In order to discover class URIs, ClassRank explores the target graph looking for triples containing some special properties that we have called class-pointers. Essentially, a class-pointer is an RDF property which is expected to be used only to point to RDF classes.

ClassRank computes exclusively information contained in the target graph, i.e., no third-party knowledge is used during the process, thus ClassRank can be applied on KGs of any kind of domain.

Inputs and outputs

The damping factor α in PageRank defines the probability p = (1 - α) for a random surfer to get bored on moving through the graph using links, moment in which he decides to jump to a random element. The thresholds θI and θC are used to ignore some facts that occur rarely, which may mean that they are noise or they have a non-significant presence in G. The algorithm returns three results:

  • The standard PageRank vector for every entity node in the graph
  • The ClassRank vector for every found class in the graph
  • A matrix containing which entities point to which classes using which class-pointers.

The combined information of CR scores and list and amount of isntances provide the relevance of each class and it allows us to analyze the source of that relevance.

Formalization

We provide a formalization of ClassRank algorith:

Mathematical formalization of Pagerank

Access to source code

We have implemented ClassRank in Python and the source code is publicly available. Our version of Classrank is still a prototype, more tests are needed and some bugs (which do not affect to the final score) have been already detected. It completely operates in main memory to maintain some structures during the computations, so you may need a powerfull machine in order to compute huge grpahs.

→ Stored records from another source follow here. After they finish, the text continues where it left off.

-- ==== Sys2Proof/Machine/Ops.lean ====
section
/-! DEFINITION. Sys2Proof/Machine/Ops.lean: the operations every core instruction shares: reading and delivering registers
(R91 to R94), conditions (R83), issue with its fault order (R116), the end of an instruction (R96, R101), taking an exception
(R149), escalation and the stopped core (R153, R154), and returning from one (R155). -/

namespace Sys2Proof.Machine

/-- A tile register after core reset (R218). -/
def Tile.reset : Tile :=
  { data := [], side := [], shape := 0x40400040, tsw := 0x80000000, zm := BitVec.allOnes 64, rm := BitVec.allOnes 64, pm := 0 }

/-- An accumulator after core reset (R263). -/
def Acc.reset : Acc := { el := [], int := false, xe := 0, fresh := true, marks := 0 }

/-- A free accumulation group (R266). -/
def Group.reset : Group :=
  { openI := false, baseI := 0, treeI := false, intI := false, totI := 0, usedI := 0, base := 0, tree := false,
    tot := 0, leaves := [] }

/-- An array after core reset (R263). -/
def Arr.reset : Arr :=
  { acc := [], accI := [], groups := [], shelfW := none, shelfA := none, active := none, shadow := none, passes := [],
    lastAt := 0 }

/-- A core after core reset with CORE_START at zero (Table 3-13). -/
def Core.reset : Core :=
  { d := [], a := [], sr := 0xC0000000, pc := 0xE0000000000, ls := [], le := [], lc := [], escSp := 0, prog := 0, vl := 0,
    vtype := 0, vbr := 0, escLim := 0, ipend := 0, ien := 0, record := [], flight := [], unfetched := [], redirect := none, slot := false, hold := none, hlen := 0, walked := false,
    peek := false, resumed := false, resetting := false, stopReq := false, deferred := [], v := [], vpsn := [], vpend := [], vbusy := [],
    vserial := false, tiles := [], shapeI := [], setter := [], arrs := [], fops := [], blocks := [], nextId := 0, tlb := [],
    runAhead := [], rootUse := 0, dst := .off, task := none, ended := [], gated := false, gheld := false, tended := false, step := 0, pwr := 0,
    cycBase := 0, cycAt := 0 }

/-- Core n. -/
def State.core (s : State) (n : Nat) : Core := look Core.reset s.cores n

/-- The state with core n replaced. -/
def State.setCore (s : State) (n : Nat) (c : Core) : State := { s with cores := put Core.reset s.cores n c }

/-- The state with core n changed by a function. -/
def State.modCore (s : State) (n : Nat) (f : Core → Core) : State := s.setCore n (f (s.core n))

/-! ## Island clocks -/

/-- The Bisque core clock of the straps, in MHz (R53, R54). -/
def State.bisqMhz (s : State) : Nat := 150 + 150 * s.fldReg rCfg 10 2

/-- Whether a die is at 105 °C or above, as PYRO_DIE_d_TEMP.HOLD shows it. -/
def State.dieHold (s : State) (d : Nat) : Bool := s.bitReg (rPyTemp d) 9

/-- The clock of core n's island in MHz (R333, R335). -/
def State.coreMhz (s : State) (n : Nat) : Nat :=
  if s.glaze then 300 + 50 * (s.core n).step else if s.dieHold (n / 48) then 150 else s.bisqMhz

/-- The cycles an island makes at a frequency in k microseconds from the u-th (R27). -/
def isleRun (island mhz u : Nat) : Nat → Nat
  | 0 => 0
  | k + 1 => isleRun island mhz u k + Config.cyclesIn island mhz (u + k)

/-- The island cycle counter of core n (R27). -/
def State.cycles (s : State) (n : Nat) : Nat :=
  ((s.core n).cycBase + isleRun n (s.coreMhz n) (s.core n).cycAt (s.usec - (s.core n).cycAt)) % 2 ^ 64

/-- The other islands of Table 1-3. -/
inductive Isle where
  | dieNetwork (d : Fin 4) | memoryBase (m : Fin 8) | linkPort (n : Fin 96) | pugmill (p : Fin 2) | lpddr (i : Fin 2) | cxl | service
deriving DecidableEq, Repr

/-- The number of an island after the cores'. -/
def Isle.index : Isle → Nat
  | .dieNetwork d => 192 + d | .memoryBase m => 196 + m | .linkPort n => 204 + n | .pugmill p => 300 + p | .lpddr i => 302 + i
  | .cxl => 304 | .service => 305

/-- The counter of an island that is no core's (R27): zero at the cold reset, running since; no register shows it. Its clock follows Table
1-3 and the service, and every rate of it is a free value here, so no frequency is named. -/
def State.isle (s : State) (i : Isle) : Nat := isleRun i.index 0 0 s.usec % 2 ^ 64

/-- The module's own chip address (R369). -/
def State.chip (s : State) : Nat := s.fldReg rFabId 0 20

/-- Chip field and local part of a global word address (R5). -/
def chipOf (a : W64) : Nat := a.toNat / 2 ^ 44
def localOf (a : W64) : Nat := a.toNat % 2 ^ 44

/-- Whether an address reaches this module (R283). -/
def State.isHere (s : State) (a : W64) : Bool := chipOf a == 0 || chipOf a == s.chip

/-- Whether every word of a run lies in the local-memory window named with chip zero or the module's own (R90). -/
def State.inWindow (s : State) (a : W64) (n : Nat) : Bool :=
  s.isHere a && decide (winBase ≤ localOf a) && decide (localOf a + n ≤ winBase + 0x100000)

/-- The fault of an address that must be an instruction address (R90), in the order of Table 4-4. -/
def State.fetchFault (s : State) (a : W64) : Option Cause :=
  if a.toNat % 2 = 1 then some .misaligned else if s.inWindow a 1 then none else some .busError

/-- An instruction address as the PC holds it: chip field zero (R125). -/
def pcOf (a : W64) : W64 := BitVec.ofNat 64 (localOf a)

/-! ## Registers -/

/-- Data register, pair, quad, address register (R75 to R77). -/
def Core.dreg (c : Core) (i : Nat) : Word := look 0 c.d i
def Core.dpair (c : Core) (i : Nat) : W32 := c.dreg (i + 1) ++ c.dreg i
def Core.dquad (c : Core) (i : Nat) : W64 := c.dpair (i + 2) ++ c.dpair i
def Core.areg (c : Core) (i : Nat) : W64 := look 0 c.a i

/-- Writing a register at its delivery point. -/
def Core.setD (c : Core) (i : Nat) (v : Word) : Core := { c with d := put 0 c.d i v }
def Core.setA (c : Core) (i : Nat) (v : W64) : Core := { c with a := put 0 c.a i v }

/-- Fields of SR (Table 3-4). -/
def Core.sup (c : Core) : Bool := c.sr.getLsbD 31
def Core.masked (c : Core) : Bool := c.sr.getLsbD 30
def Core.la (c : Core) : Nat := fld c.sr 24 4
def Core.lh (c : Core) : Nat := fld c.sr 20 4
def Core.pp (c : Core) (i : Nat) : Bool := c.sr.getLsbD (16 + i)
def Core.p (c : Core) (i : Nat) : Bool := c.sr.getLsbD (4 + i)

/-- The number of levels of a contiguous run of set bits from bit 0 (R79). -/
def levels (x : Nat) : Nat := if x = 0 then 0 else if x = 1 then 1 else if x = 3 then 2 else if x = 7 then 3 else 4

/-- Whether a loop-level field is a contiguous run from bit 0 (R79). -/
def runOk (x : Nat) : Bool := x == 0 || x == 1 || x == 3 || x == 7 || x == 15

/-- LA and LH meet R79. -/
def laLhOk (la lh : Nat) : Bool := runOk la && runOk lh && decide (levels lh ≤ levels la)

/-- Loop registers. -/
def Core.lsr (c : Core) (i : Nat) : W64 := look 0 c.ls i
def Core.ler (c : Core) (i : Nat) : W64 := look 0 c.le i
def Core.lcr (c : Core) (i : Nat) : W32 := look 0 c.lc i

/-- The innermost unheld active level (R103). -/
def Core.inner (c : Core) : Option Nat := if levels c.lh < levels c.la then some (levels c.la - 1) else none

/-- Delivering a value to a register (Table 3-8). A delivery to IPEND clears the latched bits written 1 (Table 5-3). -/
def Core.deliver (c : Core) (r : RegRef) (v : W64) : Core :=
  match r with
  | .d i => c.setD i (v.truncate 16)
  | .a i => c.setA i v
  | .sr m => { c with sr := (c.sr &&& ~~~m) ||| (v.truncate 32 &&& m) }
  | .ls i => { c with ls := put 0 c.ls i v }
  | .le i => { c with le := put 0 c.le i v }
  | .lc i => { c with lc := put 0 c.lc i (v.truncate 32) }
  | .vl => { c with vl := v.truncate 32 &&& 0x1FFF }
  | .vtype => { c with vtype := v.truncate 32 &&& 0x80000C3F }
  | .vet => { c with vtype := setFld c.vtype 0 6 (fld v 0 6) }
  | .escSp => { c with escSp := v }
  | .prog => { c with prog := v.truncate 32 }
  | .vbr => { c with vbr := v &&& ~~~0xFF }
  | .escLim => { c with escLim := v }
  | .ipend => { c with ipend := c.ipend &&& ~~~(v.truncate 5) }
  | .ien => { c with ien := v.truncate 32 &&& 0x1F }

/-- Sending a result: it is delivered to the d-th instruction after the producer (R91). -/
def Core.send (c : Core) (d : Nat) (r : RegRef) (v : W64) : Core := { c with flight := c.flight ++ [{ left := d, ref := r, val := v }] }

/-- Sending a word, a pair or a quad to data registers, all at one delivery point (R76). -/
def Core.sendD (c : Core) (d i : Nat) (v : Word) : Core := c.send d (.d i) (v.zeroExtend 64)
def Core.sendP (c : Core) (d i : Nat) (v : W32) : Core := (c.sendD d i (v.extractLsb' 0 16)).sendD d (i + 1) (v.extractLsb' 16 16)
def Core.sendQ (c : Core) (d i : Nat) (v : W64) : Core := (c.sendP d i (v.extractLsb' 0 32)).sendP d (i + 2) (v.extractLsb' 32 32)

/-- Sending SR bits. -/
def Core.sendSr (c : Core) (d : Nat) (mask v : W32) : Core := c.send d (.sr mask) (v.zeroExtend 64)

/-- One instruction counts: results whose distance has passed are delivered, in program order, so the later write of two
at one point wins (R93). -/
def Core.tick (c : Core) : Core :=
  let due := c.flight.filter (fun f => f.left ≤ 1)
  let rest := (c.flight.filter (fun f => 1 < f.left)).map (fun f => { f with left := f.left - 1 })
  let c1 := due.foldl (fun c f => c.deliver f.ref f.val) { c with flight := rest }
  { c1 with vpend := (c1.vpend.filter (fun p => 1 < p.left)).map (fun p => { p with left := p.left - 1 }),
            unfetched := (c1.unfetched.filter (fun u => 1 < u.left)).map (fun u => { u with left := u.left - 1 }) }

Some examples and instructions are provided in the repository.

Computed datasets

ClassRank has already been applied over big RDF sources. We provide access to the results of applying ClassRank on a dump of Wikidata, date 2016/10/26. The link provided also give acces to an older implementation of ClassRank whose code is tightfully linked to Wikidata. If you are planning to test ClassRank, we recomend you to use the implementation that we have recently provided, which is thought to work with any kind of RDF graph.

We will provide soon the results of applying ClassRank over the English edition of DBpedia.